Myth: Specific methods, such as the price per square foot of the property, are what appraisers use to ascertain the value of a home.
Reality: An appraisal is an amalgamation of information based on the home's size, location, proximity to some facilities, the condition of the property and the values of recent comparable sales. You can depend on Woods Appraisal, LLC's appraisers to be honest in assessing this information.
Myth: As houses appreciate by a certain percentage - in a strong economy - the homes nearby are expected to appreciate by the same amount.
Reality: An increase in value of a specific house must be determined on an individualized basis, factoring in data on comparable homes and other relevant elements.
It makes no difference whether the economy is good or bad.
Myth: The home's exterior is determinate of the expected price of the house; there is no need to do an interior inspection.
Reality: There are a multitude of different factors that show property value; these factors include area, condition, improvements, amenities, and market trends.
As you can see, none of these things can be found simply by inspecting the house from the outside.
Myth: Since the consumer is the person who provides the capital to pay for the appraisal when applying for a loan for any real estate transaction, by law the appraisal report is theirs.
Reality: Legally, the report is owned by the lending agency unless the lender relinquishes their interest in the report.
Because of the Equal Credit Opportunity Act, any home buyer demanding a copy of the appraisal report must be given one by their lending company.
Myth: It doesn't matter to consumers what's in the appraisal so long as it meets the needs of their lender.
Reality: Only when home buyers read a copy of their appraisal report can they double-check its accuracy and know if they should ask questions. Remember, this is probably the most expensive and important investment a consumer will ever make.

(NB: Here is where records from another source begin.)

-- ==== Sys2Proof/Laws/Sound.lean ====
section
/-! SUPPORT. Every shared operation keeps what holds of a valid instance, and the canonical form of the
stack RAM. -/

namespace Sys2Proof.Machine

/-- What holds of a valid instance, with the canonical form and well-formed parameters. -/
structure Valid (s : State) : Prop where
  params : s.cfg.wf = true
  memory : s.stack.wf s.cfg
  sound : Sound s

theorem sound_params {s : State} (h : s.cfg.wf = true) :
    s.cfg.opcodeMap.Distinct ∧ s.cfg.textMax ≤ 2 ^ 31 - 1 ∧ s.cfg.cpMax ≤ 2 ^ 30 ∧
      s.cfg.heapTableCapInit ≤ s.cfg.heapTableMax ∧ s.cfg.SizesFit := by
  simp only [Params.wf, Bool.and_eq_true, decide_eq_true_eq] at h
  exact ⟨h.1.1.1.1, h.1.1.1.2, h.1.1.2, h.1.2, h.2⟩

/-- On a valid instance the stack has at least its initial capacity. -/
theorem sound_cap_ge {s : State} (h : Sound s) : s.cfg.stackCapInit ≤ s.cap := by
  obtain ⟨k, hk⟩ := h.cap_form
  rw [hk]
  exact Nat.le_mul_of_pos_right _ (Nat.two_pow_pos k)

theorem sound_cap_pos {s : State} (h : Sound s) : 0 < s.cap :=
  Nat.lt_of_lt_of_le h.sizes_fit.1 (sound_cap_ge h)

/-- The sentinels lie below the capacity. -/
theorem sound_sentinels {s : State} (h : Sound s) : s.cfg.sentinelCount ≤ s.cap :=
  Nat.le_trans h.sizes_fit.2.2 (sound_cap_ge h)

/-- The heap table's capacity is not 0. -/
theorem sound_hcap_pos {s : State} (h : Sound s) : 0 < s.hcap := by
  obtain ⟨k, hk⟩ := h.hcap_form
  rw [hk]
  exact Nat.mul_pos h.sizes_fit.2.1 (Nat.two_pow_pos k)

/-- A property that depends on no register but `sp` and the stores is kept by a register write. -/
theorem sound_regs {s : State} (h : Sound s) (pc lv : Word) (d : BitVec 32) (st : Status) (c : Cause)
    (as : List HostAnswer) (e : Bool) (o : List Byte) (n : Nat) :
    Sound { s with pc := pc, lv := lv, depth := d, status := st, cause := c, answers := as, eof := e,
                   outlog := o, draws := n } :=
  ⟨h.1, h.2, h.3, h.4, h.5, h.6, h.7, h.8, h.9, h.10, h.11, h.12⟩

theorem valid_regs {s : State} (h : Valid s) (pc lv : Word) (d : BitVec 32) (st : Status) (c : Cause)
    (as : List HostAnswer) (e : Bool) (o : List Byte) (n : Nat) :
    Valid { s with pc := pc, lv := lv, depth := d, status := st, cause := c, answers := as, eof := e,
                   outlog := o, draws := n } :=
  ⟨h.1, h.2, sound_regs h.3 ..⟩

theorem valid_setPc {s : State} (h : Valid s) (v : Word) : Valid (s.setPc v) := valid_regs h ..

theorem valid_setLv {s : State} (h : Valid s) (v : Word) : Valid (s.setLv v) := valid_regs h ..

theorem valid_setDepth {s : State} (h : Valid s) (d : BitVec 32) : Valid (s.setDepth d) := valid_regs h ..

theorem valid_setStatus {s : State} (h : Valid s) (st : Status) (c : Cause) : Valid (s.setStatus st c) :=
  valid_regs h ..

theorem valid_setHost {s : State} (h : Valid s) (as : List HostAnswer) (e : Bool) : Valid (s.setHost as e) :=
  valid_regs h ..

theorem valid_appendOut {s : State} (h : Valid s) (b : Byte) : Valid (s.appendOut b) := valid_regs h ..

theorem sound_setSp {s : State} (h : Sound s) {n : Nat} (hn : n ≤ s.cap) : Sound (s.setSp n) :=
  ⟨hn, h.2, h.3, h.4, h.5, h.6, h.7, h.8, h.9, h.10, h.11, h.12⟩

theorem sound_setCell {s : State} (h : Sound s) {i : Nat} (hi : i < s.cap) (v : Word) : Sound (s.setCell i v) :=
  ⟨h.1, h.2, h.3, fun _ hc => (memory_mem_write hc).elim (fun he => he ▸ hi) (h.4 _), h.5, h.6, h.7, h.8,
    h.9, h.10, h.11, h.12⟩

theorem sound_growIfFull {s : State} (h : Sound s) (hroom : s.hasRoom) : Sound (growIfFull s) := by
  by_cases he : s.sp = s.cap
  · have hc : (growIfFull s).cap = 2 * s.cap := by rw [growIfFull_cap, if_pos he]
    have hs : (growIfFull s).stack = s.stack.below s.cap := by rw [growIfFull_stack, if_pos he]
    refine ⟨?_, ?_, ?_, ?_, h.5, h.6, h.7, h.8, h.9, h.10, h.11, h.12⟩
    · rw [hc]; show s.sp ≤ _; omega
    · obtain ⟨k, hk⟩ := h.2
      exact ⟨k + 1, by rw [hc, hk, growIfFull_cfg, Nat.pow_succ]; ring⟩
    · rw [hc]; exact hroom he
    · intro c hm
      rw [hs] at hm
      have := (memory_mem_below hm).2
      rw [hc]; omega
  · rw [growIfFull_ne he]; exact h

theorem sound_pushed {s : State} (h : Sound s) (hroom : s.hasRoom) (v : Word) : Sound (pushed v s) := by
  have hge := sound_cap_pos h
  have hsp := h.1
  have hlt : s.sp < (growIfFull s).cap := by rw [growIfFull_cap]; split <;> omega
  exact sound_setSp (sound_setCell (sound_growIfFull h hroom) hlt v) hlt

theorem valid_setSp {s : State} (h : Valid s) {n : Nat} (hn : n ≤ s.cap) : Valid (s.setSp n) :=
  ⟨h.1, h.2, sound_setSp h.3 hn⟩

theorem valid_setCell {s : State} (h : Valid s) {i : Nat} (hi : i < s.cap) (v : Word) : Valid (s.setCell i v) :=
  ⟨h.1, memory_wf_write h.2 i v, sound_setCell h.3 hi v⟩

theorem valid_pushed {s : State} (h : Valid s) (hroom : s.hasRoom) (v : Word) : Valid (pushed v s) := by
  refine ⟨h.1, memory_wf_write ?_ _ v, sound_pushed h.3 hroom v⟩
  rw [growIfFull_stack]; split
  · exact memory_wf_below h.2 _
  · exact h.2

theorem push_valid {s : State} (h : Valid s) (v : Word) : (push v s).All Valid := by
  rw [push_eq]; split
  · exact h
  · rename_i hf
    exact valid_pushed h (full_eq_false.1 (by simpa using hf)) v

theorem pop_valid {s : State} (h : Valid s) : (pop s).All Valid := by
  have hl := pop_leaves s
  have hsp := h.3.1
  cases hp : pop s with
  | ok a t =>
    rw [hp] at hl
    rcases hl with rfl | ⟨n, hn, rfl⟩
    · exact h
    · exact valid_setSp h (by omega)
  | raised e t =>
    rw [hp] at hl
    rcases hl with rfl | ⟨n, hn, rfl⟩
    · exact h
    · exact valid_setSp h (by omega)

/-- An operation that leaves the state as it is keeps every property. -/
theorem all_of_stays {α : Type} {P : State → Prop} {r : Res α} {s : State} (hr : r.All (· = s)) (h : P s) :
    r.All P := by
  cases r with
  | ok a t => exact hr ▸ h
  | raised e t => exact hr ▸ h

theorem stackWrite_valid {s : State} (h : Valid s) (i : Int) (v : Word) : (stackWrite i v s).All Valid := by
  unfold stackWrite; split
  · rename_i hi
    rw [inStack_iff] at hi
    exact valid_setCell h (by omega) v
  · exact h

theorem pushN_valid {s : State} (h : Valid s) (n : Nat) (v : Word) : (pushN n v s).All Valid := by
  induction n generalizing s with
  | zero => exact h
  | succ n ih => exact all_andThen (push_valid h v) fun _ t ht => ih ht

theorem stackWrites_valid {s : State} (h : Valid s) (i : Int) (vs : List Word) :
    (stackWrites i vs s).All Valid := by
  induction vs generalizing i s with
  | nil => exact h
  | cons v vs ih => exact all_andThen (stackWrite_valid h i v) fun _ t ht => ih ht (i + 1)

theorem allocate_valid {s : State} (h : Valid s) (count : Word) : (allocate count s).All Valid := by
  cases ha : allocate count s with
  | raised e t =>
    have := allocate_heapOnly count s
    unfold allocate at ha
    repeat' split at ha
    all_goals cases ha
    all_goals exact h
  | ok r t =>
    obtain ⟨hpos, htab, hw, -, rfl⟩ := allocate_eq_ok ha
    have htab : s.heap.length = s.hcap → 2 * s.hcap ≤ s.cfg.heapTableMax := by
      simpa [State.tableFull] using htab
    have hlen := h.3.5
    have hpos10 := sound_hcap_pos h.3
    refine ⟨h.1, h.2, ⟨h.3.1, h.3.2, h.3.3, h.3.4, ?_, ?_, ?_, ?_, ?_, h.3.10, h.3.11, h.3.12⟩⟩
    · simp only [State.setHeap_heap, State.setHeap_hcap, List.length_append, List.length_singleton, State.nextHcap]
      split <;> omega
    · obtain ⟨k, hk⟩ := h.3.6
      simp only [State.setHeap_hcap, State.nextHcap]
      split
      · exact ⟨k + 1, by rw [hk, State.setHeap_cfg, Nat.pow_succ]; ring⟩
      · exact ⟨k, hk⟩
    · simp only [State.setHeap_hcap, State.setHeap_cfg, State.nextHcap]
      split
      · exact htab ‹_›
      · exact h.3.7
    · intro a hm
      simp only [State.setHeap_heap, List.mem_append, List.mem_singleton] at hm
      rcases hm with hm | rfl
      · exact h.3.8 a hm
      · rw [List.length_replicate]
        have := BitVec.toInt_eq_toNat_cond count
        split at this <;> omega
    · simpa [State.heapWords] using hw

theorem arrayStore_valid {s : State} (h : Valid s) (ref index v : Word) :
    (arrayStore ref index v s).All Valid := by
  cases ha : s.array ref with
  | none => simpa [arrayStore, ha] using h
  | some a =>
    by_cases hi : inArray index a.length = true
    · rw [arrayStore_of ha hi]
      have hr := (array_eq_some.1 ha).2
      have hlens : (s.heap.set ref.toNat (a.set index.toNat v)).map List.length = s.heap.map List.length := by
        rw [List.map_set, List.length_set]
        apply List.ext_getElem? ; intro k
        rw [List.getElem?_set]
        split
        · subst_vars
          obtain ⟨hl, he⟩ := List.getElem?_eq_some_iff.1 hr
          simp [hl, he]
        · rfl
      refine ⟨h.1, h.2, ⟨h.3.1, h.3.2, h.3.3, h.3.4, ?_, h.3.6, h.3.7, ?_, ?_, h.3.10, h.3.11, h.3.12⟩⟩
      · simpa using h.3.5
      · intro b hb
        have : b.length ∈ s.heap.map List.length := by
          rw [← hlens]; exact List.mem_map_of_mem hb
        obtain ⟨c, hc, he⟩ := List.mem_map.1 this
        exact he ▸ h.3.8 c hc
      · have := h.3.9
        simp only [State.heapWords, State.setHeap_heap, State.setHeap_cfg] at *
        rw [hlens]; exact this
    · simpa [arrayStore, ha, hi] using h

/-- Every shared operation keeps a valid instance valid. -/
theorem valid_closed (i : Instr) : Closed i Valid where
  push v _ h := push_valid h v
  pop _ h := pop_valid h
  write i v _ h := stackWrite_valid h i v
  size _ _ h hn := valid_setSp h hn
  pc v _ h := valid_setPc h v
  allocate _ c _ h := allocate_valid h c
  store _ r i v _ h := arrayStore_valid h r i v
  frame _ v d _ h := valid_setDepth (valid_setLv h v) d
  out _ b _ h := valid_appendOut h b
  host _ as e _ h := valid_setHost h as e

/-- What no instruction changes before its end or its first error, and what it never makes smaller. -/
structure Kept (s t : State) : Prop where
  status : t.status = s.status
  cause : t.cause = s.cause
  cfg : t.cfg = s.cfg
  text : t.text = s.text
  cp : t.cp = s.cp
  draws : t.draws = s.draws
  cap : s.cap ≤ t.cap
  hcap : s.hcap ≤ t.hcap

theorem kept_refl (s : State) : Kept s s := ⟨rfl, rfl, rfl, rfl, rfl, rfl, Nat.le_refl _, Nat.le_refl _⟩

theorem kept_growIfFull {s t : State} (h : Kept s t) : Kept s (growIfFull t) := by
  refine ⟨h.1, h.2, h.3, h.4, h.5, h.6, ?_, h.8⟩
  have := h.7
  rw [growIfFull_cap]; split <;> omega

theorem kept_push {s t : State} (v : Word) (h : Kept s t) : (push v t).All (Kept s) := by
  rw [push_eq]; split
  · exact h
  · have := kept_growIfFull h
    exact ⟨this.1, this.2, this.3, this.4, this.5, this.6, this.7, this.8⟩

/-- Every shared operation keeps it. -/
theorem kept_closed (i : Instr) (s : State) : Closed i (Kept s) where
  push v _ h := kept_push v h
  pop t h := by
    have hl := pop_leaves t
    cases hp : pop t with
    | ok a u => rw [hp] at hl; rcases hl with rfl | ⟨n, -, rfl⟩ <;> exact ⟨h.1, h.2, h.3, h.4, h.5, h.6, h.7, h.8⟩
    | raised e u => rw [hp] at hl; rcases hl with rfl | ⟨n, -, rfl⟩ <;> exact ⟨h.1, h.2, h.3, h.4, h.5, h.6, h.7, h.8⟩
  write i v t h := by
    unfold stackWrite; split <;> exact ⟨h.1, h.2, h.3, h.4, h.5, h.6, h.7, h.8⟩
  size _ _ h _ := ⟨h.1, h.2, h.3, h.4, h.5, h.6, h.7, h.8⟩
  allocate _ c t h := by
    unfold allocate; repeat' split
    · exact h
    · exact h
    · exact h
    · refine ⟨h.1, h.2, h.3, h.4, h.5, h.6, h.7, ?_⟩
      have := h.8
      simp only [State.setHeap_hcap, State.nextHcap]
      split <;> omega
  store _ r i v t h := by
    unfold arrayStore; repeat' split
    all_goals exact ⟨h.1, h.2, h.3, h.4, h.5, h.6, h.7, h.8⟩
  pc _ _ h := ⟨h.1, h.2, h.3, h.4, h.5, h.6, h.7, h.8⟩
  frame _ _ _ _ h := ⟨h.1, h.2, h.3, h.4, h.5, h.6, h.7, h.8⟩
  out _ _ _ h := ⟨h.1, h.2, h.3, h.4, h.5, h.6, h.7, h.8⟩
  host _ _ _ _ h := ⟨h.1, h.2, h.3, h.4, h.5, h.6, h.7, h.8⟩

end Sys2Proof.Machine
end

Also, the report makes an invaluable record for future reference, containing helpful and often-revealing information - including the legal and physical description of the property, square footage measurements, list of comparable properties in the neighborhood, neighborhood description and a narrative of current real-estate activity and/or market trends in the area.
Myth: Appraisers are hired only to estimate house values in home sales involving mortgage-lending deals.

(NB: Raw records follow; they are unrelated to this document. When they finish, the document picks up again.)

-- ==== Sys2Proof/Tests/Slice0.lean ====
section
/-! SUPPORT. Tests: the checks of WellFormed, decoding of words written out from spec/30_encoding.md R92
and R94, single steps with the expected results of spec/95_test_vectors.md (named V<n> below), and for
each statement with hypotheses a state and operands that meet them. -/

namespace Sys2Proof.Machine.Tests

open Sys2Proof Sys2Proof.Machine

set_option Elab.async false

/-! ### States for the tests -/

/-- Make `ws` the Value Stack, the last one on top. -/
def withStack (ws : List Word) (s : State) : State :=
  (ws.zipIdx.foldl (fun s p => s.setCell p.2 p.1) s).setSp ws.length

/-- The start state of the vectors: a text of 40 bytes that begins with the given ones, after LOAD. -/
def vec (bytes : List Byte) (ws : List Word) : State :=
  withStack ws (loaded Params.default [] (bytes ++ List.replicate (40 - bytes.length) 0))

/-- The same with the bytes at 10, and `pc` there. -/
def vec10 (bytes : List Byte) (ws : List Word) : State :=
  (vec (List.replicate 10 0 ++ bytes) ws).setPc 10

/-- The same with three bytes at 6, `pc` there, a method header at 20 and `CP = [20]`. -/
def call (bytes : List Byte) (header : List Byte) (ws : List Word) : State :=
  { vec (List.replicate 6 0 ++ bytes ++ List.replicate 11 0 ++ header) ws with pc := 6, cp := [20] }

/-- The frame of V133: `S[0..4] = 3, 1, 5, 9, 0` at `lv = 0`, operands above it, at depth 1. -/
def framed (bytes header : List Byte) (ws : List Word) : State :=
  { call bytes header ([3, 1, 5, 9, 0] ++ ws) with depth := 1 }

/-- The same state under a platform whose largest stack is the initial one. -/
def smallStack (s : State) : State := { s with cfg := { s.cfg with stackDoublings := 0 } }

/-- What is seen of the next state of an outcome. -/
def seen {α : Type} (o : Host.Outcome State Fault Refusal) (f : State → α) : Option α :=
  match o with
  | .next s => some (f s)
  | .fault _ => none
  | .refused _ => none

/-- What is seen of the state after one step. -/
def look {α : Type} (s : State) (f : State → α) : Option α := seen (step s) f

/-- The status and the cause after one step. -/
def ends (s : State) : Option (Status × Cause) := look s fun t => (t.status, t.cause)

/-- A check of a valid instance with the doublings of the two capacities given. -/
def soundCheck (k j : Nat) (s : State) : Bool :=
  decide (s.sp ≤ s.cap) && decide (s.cap = s.cfg.stackCapInit * 2 ^ k) && decide (s.cap ≤ s.cfg.stackCapMax) &&
  s.stack.all (fun c => decide (c.1 < s.cap)) && decide (s.heap.length ≤ s.hcap) &&
  decide (s.hcap = s.cfg.heapTableCapInit * 2 ^ j) && decide (s.hcap ≤ s.cfg.heapTableMax) &&
  s.heap.all (fun a => decide (1 ≤ a.length)) && decide (s.heapWords ≤ s.cfg.heapWordsMax) &&
  decide (s.text.length ≤ s.cfg.textMax) && decide (s.cp.length ≤ s.cfg.cpMax) &&
  decide s.cfg.SizesFit

theorem sound_of_check {k j : Nat} {s : State} (h : soundCheck k j s = true) : Sound s := by
  simp only [soundCheck, Bool.and_eq_true, decide_eq_true_eq, List.all_eq_true] at h
  obtain ⟨⟨⟨⟨⟨⟨⟨⟨⟨⟨⟨h1, h2⟩, h3⟩, h4⟩, h5⟩, h6⟩, h7⟩, h8⟩, h9⟩, h10⟩, h11⟩, h12⟩ := h
  exact ⟨h1, ⟨k, h2⟩, h3, h4, h5, ⟨j, h6⟩, h7, h8, h9, h10, h11, h12⟩

/-- A check that the stack ends in the Words. -/
def endsCheck (ws : List Word) (s : State) : Bool :=
  decide (ws.length ≤ s.sp) && (ws.zipIdx.all fun p => s.stack.read s.cfg (s.sp - 1 - p.2) == some p.1)

theorem endsIn_of_check {ws : List Word} {s : State} (h : endsCheck ws s = true) : s.endsIn ws := by
  simp only [endsCheck, Bool.and_eq_true, decide_eq_true_eq, List.all_eq_true, beq_iff_eq] at h
  exact ⟨h.1, fun k w hk => h.2 (w, k) (List.mk_mem_zipIdx_iff_getElem?.2 hk)⟩

/-! ### WellFormed: each check refuses an ill-formed term -/

theorem test_wf_wide_before_iload : (Instr.wide 0x15).wf OpcodeMap.default = false := by decide
theorem test_wf_wide_before_istore : (Instr.wide 0x36).wf OpcodeMap.default = false := by decide
theorem test_wf_wide_before_iinc : (Instr.wide 0x84).wf OpcodeMap.default = false := by decide
theorem test_wf_wide_other : (Instr.wide 0x10).wf OpcodeMap.default = true := by decide
theorem test_wf_params_default : Params.default.wf = true := by decide +kernel
theorem test_wf_params_same_byte_twice :
    { Params.default with opcodeMap := { OpcodeMap.default with err := 0x00 } }.wf = false := by decide +kernel
theorem test_wf_params_text_too_large : { Params.default with textMax := 2 ^ 31 }.wf = false := by decide +kernel
theorem test_wf_params_pool_too_large : { Params.default with cpMax := 2 ^ 30 + 1 }.wf = false := by decide +kernel
theorem test_wf_params_table_too_small : { Params.default with heapTableMax := 9 }.wf = false := by decide +kernel
theorem test_wf_params_no_stack : { Params.default with stackCapInit := 0, sentinelCount := 0 }.wf = false := by
  decide +kernel
theorem test_wf_params_no_table : { Params.default with heapTableCapInit := 0 }.wf = false := by decide +kernel
theorem test_wf_params_sentinels_too_many : { Params.default with sentinelCount := 513 }.wf = false := by
  decide +kernel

Reality: Depending upon their qualifications and designations, appraisers can and may perform a variety of different services, including advice for estate planning, dispute resolution, zoning and tax assessment review and cost/benefit analysis.
Myth: There's no need to get an appraisal if you get a home inspection.
Reality: A home inspection report serves a completely different purpose than an appraisal.
The appraiser concludes on an opinion of value in the appraisal process and resulting report.
The purpose of a home inspector is to assess the condition of the property and its major components, then provide a report on their findings.